I’ve been doing fundraising for over twenty years for churches, youth groups, and athletic teams, and one product that seems to work well is candy. Usually, the name brand bars of candy work best, because people usually know the taste already.

The profits seem to work out well and the participants really don’t have to put much effort into the sales pitch. Young and old can raise quick cash selling these candy bars, in less than two weeks. This is how we turned a quick profit for a Girl Scout troop.

Our troop was a small group of girls that did not do very well during the annual cookie sale. One of the reasons was there were so many more troops in Newark and the surrounding areas, and Irvington is a small town with employees leaving the town, the cookies that were brought, were sold to the residents outside the community. This posed a problem for the girls, who depended on the money to attend a weekend of fun at camp. The troop leader and parents tried to come up with ways to raise the needed $600 for the 10 girls but could not come up with any feasible ideas.

My coworker has a girl in this troop and she was telling me the story and I suggested selling candy bars, mixed choices, and even agreed to help. I set them up with a company that gave you 30 days to pay and the cases were there by the end of the week.

I took a case to work, set it in the break room, with a locked money box and watched those bars disappear by days end (there are 1400 people employed at my job). Each day, I took on another box, each time a different assortment, to find them gone by the end of the day. The profit from each box was $40 per case.

Within two weeks, the troop had the money, with enough left over to take the girls on another trip the leader had desired for the girls. She took them to New York to see a Broadway show (of course the tickets were discounted $15 per person). The girls loved it.

So to make a quick profit, try the candy bar sales, they really work.

Racheal
Jersey City, NJ

Building Sweet Futures

About twelve years ago when I was eight years old, I had a major goal set for myself: to sell enough candy bars to pay for my trip to Florida to compete in a Nationals tumbling competition. I distinctly remember standing outside of stores for hours on end trying to snag each exiting customer and talk them into buying my candy bars.

With the help of my mom and dedicating more than a couple months to selling our sweets, I finally raised enough money and reached my goal. I was going to Florida!! I do not know for sure how much I ended up raising, but due to the support of my family, friends, and complete strangers, I was able to fly to Florida and compete at the National competition.

Twelve years later, I once again find myself selling candy. The only difference is that this time I am not raising money for myself, but to fund the Childreach International USA project of building schools in Tanzania, Africa. As a Futurebuilder, my task is to raise money to send over to Africa.
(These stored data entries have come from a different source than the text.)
-- ==== Sys2Proof/Machine/HarbourCmds.lean ====
section
/-! DEFINITION. What a harbour brings: control records, bucket frames, census parts and the waits for them (spec/10, R298, R303,
R310 to R317; logs 2 and 32). -/

namespace Sys2Proof.Machine

/-- A record of `n` flits heard on a port that is up; what follows may end a run. -/
def State.onPort (port n : Nat) (f : State → State) (s : State) : State :=
  if (s.port port).up then (f (s.heard port n)).settleReset else s

/-- A bucket frame under the active table. -/
def State.takeFrame (port : Nat) (fr : BucketFrame) (s : State) : State :=
  match s.job.table with
  | none => s
  | some t => (s.frameIn t port fr).tryClose

def State.lateMember (suspect waited : Nat) (s : State) : State :=
  match s.job.table with
  | none => s
  | some t => (s.bucketLate t suspect waited).settleReset

/-- The join allowance runs out while the module is joining. -/
def State.allowanceEnds (s : State) : State := if s.harbour.joining.isSome then s.joinExpired else s

def execHello (port : Nat) (h : Hello) (s : State) : Host.Outcome State Fault Refusal := .next (s.helloIn port h).settleReset
def execProgress (port : Nat) (r : Progress) (s : State) : Host.Outcome State Fault Refusal := .next (s.progressIn port r)
def execProgressSend (s : State) : Host.Outcome State Fault Refusal := .next s.progressSend
def execEject (port : Nat) (r : EjectRec) (s : State) : Host.Outcome State Fault Refusal := .next (s.onPort port 1 (State.ejectIn r))
def execFault (port : Nat) (r : FaultRec) (s : State) : Host.Outcome State Fault Refusal := .next (s.onPort port 1 (State.faultIn r))
def execLeave (port rank : Nat) (s : State) : Host.Outcome State Fault Refusal := .next (s.onPort port 1 (State.leaveIn rank))
def execBucketFrame (port : Nat) (fr : BucketFrame) (s : State) : Host.Outcome State Fault Refusal :=
  .next (s.onPort port (LinkMsg.frame fr).bodies.length (State.takeFrame port fr))
def execCensusPart (port : Nat) (p : CensusPart) (s : State) : Host.Outcome State Fault Refusal :=
  .next (s.onPort port (LinkMsg.census p).bodies.length (State.censusIn port p))
def execCensusViewTimeout (rank : Nat) (s : State) : Host.Outcome State Fault Refusal := .next (s.viewTimeout rank).settleReset
def execBucketLate (suspect waitedUs : Nat) (s : State) : Host.Outcome State Fault Refusal := .next (s.lateMember suspect waitedUs)
def execJoinAllowanceExpiry (s : State) : Host.Outcome State Fault Refusal := .next s.allowanceEnds

end Sys2Proof.Machine
end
This money hires workers to build schools and efficient plumbing systems, which in turn will promote the idea of sustainability and working toward the goal of sustainable growth.

I will embark on a journey much farther away than Florida, and I will have the opportunity to help work on these new schools that were built from my and other team members’ fundraising efforts. We will build desks and chalkboards and also create a schoolroom setting.

While I personally am very excited for this journey to begin, I cannot even imagine how much more exciting it will be for the children who will have a place to attend school.

Through my previous fundraising experiences, I recall a few key ingredients to a successful sale. One should never expect anyone to buy the items being sold nor expect donations. Money is something that everyone values, and it is not an easy task to convince people to give some of theirs up for you. The best way to promote your fundraiser is to be enthusiastic about your cause and why it is important for you to raise money toward that cause.

Keeping my past in mind as well as the tips I have created for both myself and others, I hope to accomplish my highest goal I have ever set for myself. With a current goal of over $5,000, I know that no goal is ever too high, and that any dream can become a reality.